WHAT YOU SHOULD DO ->
After finding the line with "simp only [hp, takeInterrupted] at h" in the data below, set down exactly each line through the one with "per answer. -/", inclusive, and stop there.

RECORDS START

-- ==== Sys2Proof/Laws/Exec.lean ====
section
/-! SUPPORT. What a request and a step can do, said once: exec as one shared shape, its inversion, and
the inversion of step. -/

namespace Sys2Proof.Laws

open Sys2Proof.Machine Sys2Proof.Safety

/-- The body of each request, what `runRequest` runs on the accepted state. -/
def bodyOf (i : Instr) (t : State) : State :=
  match i with
  | .cvt r g b _ => respond .ok ((rgb565 r g b).setWidth 32) t
  | .size => respond .ok (sizeResult (currentSize t)) t
  | i => runFrames (frameStepsOf t i) (beforeFrames t i)

/-- Every meaning is one `runRequest`. -/
theorem exec_eq_runRequest (i : Instr) (s : State) : exec i s = runRequest (bodyOf i) s := by
  cases i <;> rfl

/-- exec answers a next state on every request and state. -/
theorem exec_total (i : Instr) (s : State) : ∃ t, exec i s = .next t := by
  rw [exec_eq_runRequest, runRequest_next]
  exact ⟨_, rfl⟩

theorem frameStepsOf_length (s : State) (i : Instr) : (frameStepsOf s i).length ≤ 5 := by
  cases i <;> simp [frameStepsOf, rotFrames, winFrames]

/-- All a live request can do: its frame steps as far as they go, then one response, `OK` or a failure
record that names one of them. -/
theorem bodyOf_cases (i : Instr) (t : State) :
    ∃ st r, bodyOf i t = respond st r (frames (frameStepsOf t i) 0 (beforeFrames t i)).1 ∧
      (st = .ok ∨ st = .transportError ∧
        ∃ k stage, k < (frameStepsOf t i).length ∧ r = failureRecord k stage) := by
  have frm : ∀ fs u, ∃ st r, runFrames fs u = respond st r (frames fs 0 u).1 ∧
      (st = .ok ∨ st = .transportError ∧
        ∃ k stage, k < fs.length ∧ r = failureRecord k stage) := by
    intro fs u
    obtain e | ⟨k, stage, hk, e⟩ := runFrames_cases fs u
    · exact ⟨_, _, e, .inl rfl⟩
    · exact ⟨_, _, e, .inr ⟨rfl, k, stage, hk, rfl⟩⟩
  cases i with
  | cvt r g b a => exact ⟨_, _, rfl, .inl rfl⟩
  | size => exact ⟨_, _, rfl, .inl rfl⟩
  | sendc p => exact frm _ _
  | sendd p => exact frm _ _
  | cmd c => exact frm _ _
  | dat b => exact frm _ _
  | rot r => exact frm _ _
  | win => exact frm _ _

/-- ROT's writes carry one and two bytes, so `MAX_XFER ≥ 2` never bounds them (R155). -/
theorem rotFrames_fit {m : Nat} (h : 2 ≤ m) (q : Rotation) (s : State) :
    ∀ f ∈ rotFrames q s, Fits m f := by
  simp only [rotFrames, List.forall_mem_cons, be16, Fits]
  simp
  omega

/-- WIN's writes carry one and four bytes, so `MAX_XFER ≥ 4` never bounds them (R110). -/
theorem winFrames_fit {m : Nat} (h : 4 ≤ m) (s : State) : ∀ f ∈ winFrames s, Fits m f := by
  simp only [winFrames, List.forall_mem_cons, rangeBytes, be16, Fits]
  simp
  omega

/-- The table of R154 as one case distinction. -/
theorem offsets_eq (ro co : Half) (q : Rotation) :
    offsets ro co q = (if q = 0 then ro else if q = 1 then co else 0,
      if q = 0 then co else if q = 1 then ro else 0) := by
  have hq : ∀ q : Rotation, q = 0 ∨ q = 1 ∨ q = 2 ∨ q = 3 := by decide
  rcases hq q with rfl | rfl | rfl | rfl <;> simp [offsets]

/-- The two halves of the rotation-aware size (R160). -/
theorem rotatedSize_eq (w h : Half) (q : Rotation) :
    rotatedSize w h q = (if q = 0 ∨ q = 2 then w else h, if q = 0 ∨ q = 2 then h else w) := by
  unfold rotatedSize
  split <;> rfl

/-- Inversion of exec: a dead block's answer, or a live request's. -/
theorem exec_cases {i : Instr} {s t : State} (h : exec i s = .next t) :
    (s.live = false ∧ t = respond .configurationError 0 (accept s)) ∨
    (s.live = true ∧ ∃ st r,
      t = respond st r
        (frames (frameStepsOf (accept s) i) 0 (beforeFrames (accept s) i)).1 ∧
      (st = .ok ∨ st = .transportError ∧
        ∃ k stage, k < (frameStepsOf (accept s) i).length ∧ r = failureRecord k stage)) := by
  rw [exec_eq_runRequest, runRequest_next] at h
  cases hl : s.live with
  | false =>
    simp only [hl, Bool.false_eq_true, if_false, Host.Outcome.next.injEq] at h
    exact .inl ⟨rfl, h.symm⟩
  | true =>
    simp only [hl, if_true, Host.Outcome.next.injEq] at h
    obtain ⟨st, r, e, hr⟩ := bodyOf_cases i (accept s)
    exact .inr ⟨rfl, st, r, by rw [← h, e], hr⟩

/-- What taking a request at the port can answer as a next state: exec of the decoded request, or the
rejection of an illegal descriptor. -/
theorem takeRequest_cases {d : Descriptor} {s t : State} (h : takeRequest d s = .next t) :
    s.phase = .idle ∧ d.wellFormed = true ∧
      ((∃ i, decode d = .ok i ∧ exec i s = .next t) ∨
       (∃ e, decode d = .error e ∧ rejectIllegal s = .next t)) := by
  unfold takeRequest at h
  cases hp : s.phase with
  | busy => simp [hp] at h
  | idle =>
    simp only [hp] at h
    by_cases hw : d.wellFormed = true
    · refine ⟨rfl, hw, ?_⟩
      simp only [hw, if_true, execDescriptor] at h
      cases hd : decode d with
      | ok i => exact .inl ⟨i, rfl, by simpa [hd] using h⟩
      | error e => exact .inr ⟨e, rfl, by simpa [hd] using h⟩
    · simp [hw] at h

/-- What rejecting an illegal descriptor answers (R173, behind R172). -/
theorem rejectIllegal_cases {s t : State} (h : rejectIllegal s = .next t) :
    (s.live = false ∧ t = respond .configurationError 0 (accept s)) ∨
    (s.live = true ∧ t = respond .illegalRequest 0 (accept s)) := by
  unfold rejectIllegal at h
  rw [runRequest_next] at h
  cases hl : s.live with
  | false =>
    simp only [hl, Bool.false_eq_true, if_false, Host.Outcome.next.injEq] at h
    exact .inl ⟨rfl, h.symm⟩
  | true =>
    simp only [hl, if_true, Host.Outcome.next.injEq] at h
    exact .inr ⟨rfl, h.symm⟩

/-- Inversion of step: nothing to do, a reset, a request, or a request that a reset abandons. -/
theorem step_cases {s t : State} (h : step s = .next t) :
    (s.port = [] ∧ t = s) ∨
    (∃ c rest, s.port = .reset c :: rest ∧ t = applyReset c { s with port := rest }) ∨
    (∃ d rest, s.port = .request d :: rest ∧ takeRequest d { s with port := rest } = .next t) ∨
    (∃ d n c rest u, s.port = .interrupted d n c :: rest ∧
      takeRequest d { s with port := rest } = .next u ∧
      t = abandonAfter n c { s with port := rest } u) := by
  unfold step takeInput at h
  cases hp : s.port with
  | nil => exact .inl ⟨rfl, by simpa [hp] using h.symm⟩
  | cons x rest =>
    cases x with
    | request d => exact .inr (.inr (.inl ⟨d, rest, rfl, by simpa [hp] using h⟩))
    | reset c => exact .inr (.inl ⟨c, rest, rfl, by simpa [hp] using h.symm⟩)
    | interrupted d n c =>
      refine .inr (.inr (.inr ⟨d, n, c, rest, ?_⟩))
      simp only [hp, takeInterrupted] at h
      cases hu : takeRequest d { s with port := rest } with
      | next u => exact ⟨u, rfl, rfl, by simpa [hu] using h.symm⟩
      | fault r => simp [hu] at h
      | refused r => simp [hu] at h

/-- A taken request only appends to the trace, one event per answer. -/
theorem takeRequest_trace {d : Descriptor} {s t : State} (h : takeRequest d s = .next t) :
    ∃ es, t.trace = s.trace ++ es ∧ t.par = s.par := by
  obtain ⟨_, _, ⟨i, _, hi⟩ | ⟨e, _, he⟩⟩ := takeRequest_cases h
  · obtain ⟨_, rfl⟩ | ⟨_, st, r, rfl, _⟩ := exec_cases hi
    · exact ⟨[], by simp, rfl⟩
    · obtain ⟨es, dc, _, e⟩ := frames_emits (frameStepsOf (accept s) i) 0 (beforeFrames (accept s) i)
      refine ⟨es, ?_, ?_⟩ <;> simp only [respond_trace, respond_par] <;> rw [e] <;> cases i <;> rfl
  · obtain ⟨_, rfl⟩ | ⟨_, rfl⟩ := rejectIllegal_cases he <;> exact ⟨[], by simp, rfl⟩

end Sys2Proof.Laws
end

RECORDS END

RESULT BELOW ->
      simp only [hp, takeInterrupted] at h
      cases hu : takeRequest d { s with port := rest } with
      | next u => exact ⟨u, rfl, rfl, by simpa [hu] using h.symm⟩
      | fault r => simp [hu] at h
      | refused r => simp [hu] at h

/-- A taken request only appends to the trace, one event per answer. -/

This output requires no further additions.